_ACTIVITY_
In the records below, find the line containing "(R142, R143). -/" and the line containing "qid : Nat := 0"; please repeat exactly the lines from one to the other, both included, and nothing more.

(Collected data)
=== Section Start ===

-- ==== Sys2Proof/Machine/State.lean ====
section
/-! DEFINITION. The state of the part, as plain data, and the state after package reset. Unit arrays
are tables that list what differs from reset. Cores are numbered die * 40 + core (0-639), launches
ctx * 2^32 + launch ID, lines of memory by physical address div 128. A directed link is numbered
source die * 32 + destination die for a bridge, 1024 + 2 * port + (0 outgoing, 1 incoming) for a
Hyley port. -/

namespace Sys2Proof.Machine

/-- Reasons of a step that stops the part. -/
inductive Fault where
  /-- Raised by `step` once the thermal trip has removed power from all islands (R22). Safe: without
  power the part takes no step. -/
  | powerOff
  deriving DecidableEq, Repr

/-- Reasons of a step without a meaning. -/
inductive Refusal where
  /-- Raised by an arm of `exec` that has no meaning yet. Safe: nothing is claimed of it. -/
  | notModelled (mnemonic : String)
  deriving DecidableEq, Repr

/-- The unit a device step happens at: the unit, what of it, and which item of that. -/
structure Here where
  unit : Nat := 0
  sub : Nat := 0
  item : Nat := 0
  deriving DecidableEq, Repr, Inhabited

/-- A step that is due at a tick of NOW. The model's own: it orders the agents' steps (log entry 1). -/
structure Due where
  tick : Nat
  here : Here
  what : Instr
  deriving DecidableEq, Repr

/-- Stall reasons (Table 5.1). -/
inductive Stall where
  | none | mem | copy | engq | qfull | qempty | gbar | claim | bank | sleep | pbar | folio | restore
  deriving DecidableEq, Repr, Inhabited

/-- Causes (Table 6.1). -/
inductive Cause where
  | illegal | priv | bankbound | bankmode | param | align | lease | perm | phase | quota
  | barbroken | engine | ecc | user | claim | codex | link
  deriving DecidableEq, Repr, Inhabited

/-- A long-latency instruction of a thread that is outstanding (R318). -/
structure Outst where
  /-- The instruction: a key of State.ins. -/
  id : Nat := 0
  /-- Its place in the count of words the thread has issued. -/
  idx : Nat := 0
  la : Nat := 0
  reason : Stall := .mem
  /-- Whether it has passed its fault point (R140). -/
  fpDone : Bool := false
  /-- Vector registers whose result has not arrived (R130). -/
  regs : List Nat := []
  /-- Later memory accesses wait for it (R196). -/
  acq : Bool := false
  /-- A `bcodex`: later `bexec` and `bcodex` of the thread wait for its write (R248); `past`: it has been accepted, and is
  outstanding no more (R140, R318). -/
  codex : Bool := false
  past : Bool := false
  /-- A `bwait`: the physical banks it waits for (R415), and its address (R153). -/
  banks : List Nat := []
  pc : Dword := 0
  deriving DecidableEq, Repr, Inhabited

/-- What a thread waits for under a long-latency reason, besides its outstanding instructions. -/
structure TWait where
  reason : Stall := .none
  pc : Dword := 0
  deadline : Nat := 0
  since : Nat := 0
  deriving DecidableEq, Repr, Inhabited

/-- A fault that reaches a thread at its next run start (R142, R153). -/
structure Pend where
  cause : Cause := .illegal
  deliv : Nat := 0
  np : Bool := false
  fpc : Dword := 0
  mask : Lanes := 0
  addr : Nat := 0
  detail : Nat := 0
  deriving DecidableEq, Repr, Inhabited

/-- A thread (R165). -/
structure Thread where
  pc : Dword := 0
  repc : Dword := 0
  fpc : Dword := 0
  cause : Dword := 0
  handler : Bool := false
  v : Tab Word := []
  /-- p0-p6; p7 reads true (R11). -/
  p : BitVec 7 := 0
  fpsr : Word := 0
  lfsr : Word := 1
  starve : Nat := 0
  exited : Bool := false
  wait : Option TWait := none
  /-- Faults found late that the thread has not taken, oldest first; none is taken inside its handler (R142, R143). -/
  pends : List Pend := []
  outst : List Outst := []
  /-- Words issued, the model's own count for covers (R318). -/
  issued : Nat := 0
  /-- Its 64-bit register words with wrong check bits: k for v(2k) and v(2k + 1) (R24). -/
  badV : List Nat := []
  deriving DecidableEq, Repr, Inhabited

/-- What a whole quire waits for (Table 5.1: GBAR, CLAIM, PBAR). -/
inductive QWaitKind where
  | gbar (g : Nat)
  | join (g : Nat)
  | claim (n : Nat)
  /-- A claim of path B behind one of path A: it is checked and queued once that is granted (R180). -/
  | reclaim (n : Nat)
  | pbar (id : Nat)
  deriving DecidableEq, Repr, Inhabited

/-- A quire-wide wait, with the lanes and the register that take its status (R370). -/
structure QWait where
  kind : QWaitKind := .claim 0
  lanes : Lanes := 0
  /-- Lanes of the path that issued it. -/
  path : Lanes := 0
  vd : Nat := 0
  pc : Dword := 0
  /-- The arrival counts, or stands in its queue, already: its release is done (R174, R385). -/
  counted : Bool := false
  /-- The count an arrival at a package barrier brings (R385). -/
  count : Nat := 0
  since : Nat := 0
  deriving DecidableEq, Repr, Inhabited

/-- Phase timer (R152). -/
structure PhaseTimer where
  armed : Bool := false
  phid : BitVec 8 := 0
  budget : Word := 0
  /-- COUNT as it stood at tick `asOf`. -/
  count : Nat := 0
  asOf : Nat := 0
  margin : Nat := 0
  deriving DecidableEq, Repr, Inhabited

/-- Results on their way to a quire's registers (R130, R350, R368, R388). -/
structure OnWay where
  /-- What arrives some cycles after its word, in which lanes, and the moment: vector registers from 0, predicates from
  256, scalar registers from 512. -/
  late : List (Nat × Lanes × Nat) := []
  /-- Registers of an outstanding instruction that a later word has written, in which lanes: instruction and register. -/
  stale : List (Nat × Nat × Lanes) := []
  deriving DecidableEq, Repr, Inhabited

/-- A quire in a quire slot (R167, Tables 6.8 and 7.4). -/
structure Quire where
  live : Bool := false
  lk : Nat := 0
  qid : Nat := 0
  gid : Nat := 0
  /-- Share-local number of its initial group (R169). -/
  grp : Nat := 0
  share : Nat := 0
  blocks : Nat := 1
  threads : Tab Thread := []
  /-- s1-s63; s0 reads zero (R11). -/
  sr : Tab Dword := []
  /-- Scalar registers that a copy command will write (R278). -/
  pend : List Nat := []
  atD : Nat := 0
  atP : Nat := 0
  timer : PhaseTimer := {}
  groups : List Nat := []
  waits : List QWait := []
  active : Bool := false
  /-- Order in which it entered the active set (R128). -/
  entered : Nat := 0
  stamp : Nat := 0
  ready : Bool := false
  /-- Stall reason it was last found to hold (R126). -/
  stall : Stall := .none
  /-- The reason it waits for, a resident folio apart, and the cycle in which that wait began (R127). -/
  waitFor : Stall := .none
  waitAt : Nat := 0
  /-- Stopped for pre-emption, and the reason it held then (R159). -/
  stopped : Option Stall := none
  restoring : Bool := false
  /-- Results on their way to its registers (R130). -/
  arriving : OnWay := {}
  deriving DecidableEq, Repr, Inhabited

=== Section End ===

_WRITTEN SOLUTION_
  /-- Faults found late that the thread has not taken, oldest first; none is taken inside its handler (R142, R143). -/
  pends : List Pend := []
  outst : List Outst := []
  /-- Words issued, the model's own count for covers (R318). -/
  issued : Nat := 0
  /-- Its 64-bit register words with wrong check bits: k for v(2k) and v(2k + 1) (R24). -/
  badV : List Nat := []
  deriving DecidableEq, Repr, Inhabited

/-- What a whole quire waits for (Table 5.1: GBAR, CLAIM, PBAR). -/
inductive QWaitKind where
  | gbar (g : Nat)
  | join (g : Nat)
  | claim (n : Nat)
  /-- A claim of path B behind one of path A: it is checked and queued once that is granted (R180). -/
  | reclaim (n : Nat)
  | pbar (id : Nat)
  deriving DecidableEq, Repr, Inhabited

/-- A quire-wide wait, with the lanes and the register that take its status (R370). -/
structure QWait where
  kind : QWaitKind := .claim 0
  lanes : Lanes := 0
  /-- Lanes of the path that issued it. -/
  path : Lanes := 0
  vd : Nat := 0
  pc : Dword := 0
  /-- The arrival counts, or stands in its queue, already: its release is done (R174, R385). -/
  counted : Bool := false
  /-- The count an arrival at a package barrier brings (R385). -/
  count : Nat := 0
  since : Nat := 0
  deriving DecidableEq, Repr, Inhabited

/-- Phase timer (R152). -/
structure PhaseTimer where
  armed : Bool := false
  phid : BitVec 8 := 0
  budget : Word := 0
  /-- COUNT as it stood at tick `asOf`. -/
  count : Nat := 0
  asOf : Nat := 0
  margin : Nat := 0
  deriving DecidableEq, Repr, Inhabited

/-- Results on their way to a quire's registers (R130, R350, R368, R388). -/
structure OnWay where
  /-- What arrives some cycles after its word, in which lanes, and the moment: vector registers from 0, predicates from
  256, scalar registers from 512. -/
  late : List (Nat × Lanes × Nat) := []
  /-- Registers of an outstanding instruction that a later word has written, in which lanes: instruction and register. -/
  stale : List (Nat × Nat × Lanes) := []
  deriving DecidableEq, Repr, Inhabited

/-- A quire in a quire slot (R167, Tables 6.8 and 7.4). -/
structure Quire where
  live : Bool := false
  lk : Nat := 0
  qid : Nat := 0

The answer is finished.